/-- R111, R153: a run ends within RAM_SIZE steps or never. -/
def Obligations.RunsEndWithinRamSizeStepsOrNever : Prop :=
  ∀ s : State, s.Inv → s.run = .running →
    NeverEnds s ∨ ∃ (k : Nat) (t : State), k ≤ s.ramSize ∧ StepsIn k s t ∧ t.run ≠ .running

/-! ## The assembler -/

/-- 30_encoding.md R85, R86, R88: an image that the assembler produces is the bytes of the instruction lines in
source order, JMP's opcode alone among them, so no label address is in it. -/
def Obligations.ImageIsTheBytesOfTheLines : Prop :=
  ∀ (maxLabels : Nat) (isIdent : List Char → Bool) (src : List Char) (image : List Byte),
    assemble maxLabels isIdent src = .ok image →
    ∃ instrs : List AsmInstr,
      ((linesOf isIdent src).filterMap fun l => match l with
        | .label _ => none
        | .instr line tokens => some (parseTokens line tokens)) = instrs.map Except.ok ∧
      image = instrs.flatMap AsmInstr.bytes

/-- R91: a source text in which no line declares or names a label, in any spelling the assembler accepts, assembles to
exactly the hand encoding of its instructions, with no header, padding or trailing byte, so the reset states are the
same; and the canonical source text of any instructions that name no label is such a text. What the assembler
accepts as white space, commas and identifiers is D21 and log 16. -/
def Obligations.LabelFreeTextAssemblesToItsEncoding : Prop :=
  (∀ (maxLabels : Nat) (isIdent : List Char → Bool) (src : List Char) (instrs : List Instr),
    (linesOf isIdent src).map AsmLine.toInstr? = instrs.map some →
    assemble maxLabels isIdent src = .ok (instrs.flatMap encode)) ∧
  (∀ (maxLabels : Nat) (isIdent : List Char → Bool) (instrs : List Instr) (lines : List (List Char)),
    instrs.map sourceLine? = lines.map some →
    (linesOf isIdent (sourceText lines)).map AsmLine.toInstr? = instrs.map some ∧
    assemble maxLabels isIdent (sourceText lines) = .ok (instrs.flatMap encode))

/-- R85 (the numbering is log 16): an operand-count error names a line of the source, by its number from 1 on, that has a
known mnemonic and another number of operands than its syntax; and pass 2 ends with that error at such a line. -/
def Obligations.WrongOperandCountNamesItsLine : Prop :=
  (∀ (maxLabels : Nat) (isIdent : List Char → Bool) (src : List Char) (n : Nat),
    assemble maxLabels isIdent src = .error (.operandCount n) →
    ∃ (k : Nat) (line m : List Char) (ops : List (List Char)) (op : Opcode),
      n = k + 1 ∧ (rawLines src)[k]? = some line ∧ tokensOf line = m :: ops ∧ mnemonicOf? m = some op ∧
      ops.length ≠ asmOperandCount op) ∧
  (∀ (position : Nat) (labels : LabelTable) (n : Nat) (m : List Char) (ops : List (List Char)) (op : Opcode)
    (rest : List AsmLine), mnemonicOf? m = some op → ops.length ≠ asmOperandCount op →
    passTwo position labels (.instr n (m :: ops) :: rest) = .error (.operandCount n))

/-- R83, R84 (the bound on an index is D22, log 16): a register token is accepted exactly when it is R or r and one or
more decimal digits whose value is at most 255, and an immediate token exactly when it is such digits; leading zeros
change nothing. -/
def Obligations.OperandTokensAreReadInDecimal : Prop :=
  ∀ (t : List Char) (b : Byte),
    (parseImmediate t = .ok b ↔
      t ≠ [] ∧ (∀ c ∈ t, c.isDigit = true) ∧ Nat.ofDigits 10 (t.reverse.map fun c => c.toNat - 48) = b.toNat) ∧
    (parseRegister t = .ok b ↔
      ∃ c ds, t = c :: ds ∧ (c = 'R' ∨ c = 'r') ∧ ds ≠ [] ∧ (∀ c ∈ ds, c.isDigit = true) ∧
        Nat.ofDigits 10 (ds.reverse.map fun c => c.toNat - 48) = b.toNat)
end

§ ABOUT THIS TASK: Set down only the lines above that fall between the line holding "(linesOf isIdent (sourceText" and the line holding "Nat) (line m", inclusive, keeping each exact.

§ REPLY:
    (linesOf isIdent (sourceText lines)).map AsmLine.toInstr? = instrs.map some ∧
    assemble maxLabels isIdent (sourceText lines) = .ok (instrs.flatMap encode))

/-- R85 (the numbering is log 16): an operand-count error names a line of the source, by its number from 1 on, that has a
known mnemonic and another number of operands than its syntax; and pass 2 ends with that error at such a line. -/
def Obligations.WrongOperandCountNamesItsLine : Prop :=
  (∀ (maxLabels : Nat) (isIdent : List Char → Bool) (src : List Char) (n : Nat),
    assemble maxLabels isIdent src = .error (.operandCount n) →
    ∃ (k : Nat) (line m : List Char) (ops : List (List Char)) (op : Opcode),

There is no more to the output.